Like design thinking or innovation—both overused terms—creativity as a word may be a problem. Creativity suggests imagination, whole visions, and worlds. But many of the situations and solutions described in the book are closer to cleverness than creativity. The point may be that the innovative and creative are often not so brilliant or aesthetic. Many of the suggested creativity exercises end up turning a situation sideways to look at it from a new perspective.

The book’s voice slips from “we” to those of individual brothers in a slightly strange way. The pair wrote the book when David Kelley was fighting for his life against cancer, we are told in first few pages—jarringly, since the news comes amid the book’s upbeat, even jaunty graphics. Perhaps this is why it appears at times to be a summary of life lessons as much as a book on design. But that could be the point, since the argument of Creative Confidence is redefining creativity.
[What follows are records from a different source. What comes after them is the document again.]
-- ==== Sys2Proof/Laws/State.lean ====
section
/-!
SUPPORT. The small lemmas of the state's updates: what each update leaves of each field, and reading back what was
written.
-/
namespace Sys2Proof.Machine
The process by which news turns into history is a strange one: nothing ages faster than new technology, for instance. But the personal computer is making its transition to the area of history—the laptop, the PDA, the mobile phone all will follow soon. One recent part of the process is a new book from Hartmut Esslinger, the founder of frogdesign (“Frog”), the firm that worked with Apple Design in the 1980s. Esslinger’s book is an illustration of this process in action. (In a token of 1960s, counterculture informality, Esslinger insisted on spelling the name frogdesign, with a lowercase initial, which was undone by the firm’s later acquisition by a larger corporation.)

Esslinger emphasizes the idea of “strategic design” as a key business discipline. His other clients included Lufthansa, A.T.&T, Louis Vuitton, Sony, and SAP. The book also includes work with his students at the University of Applied Arts in Vienna.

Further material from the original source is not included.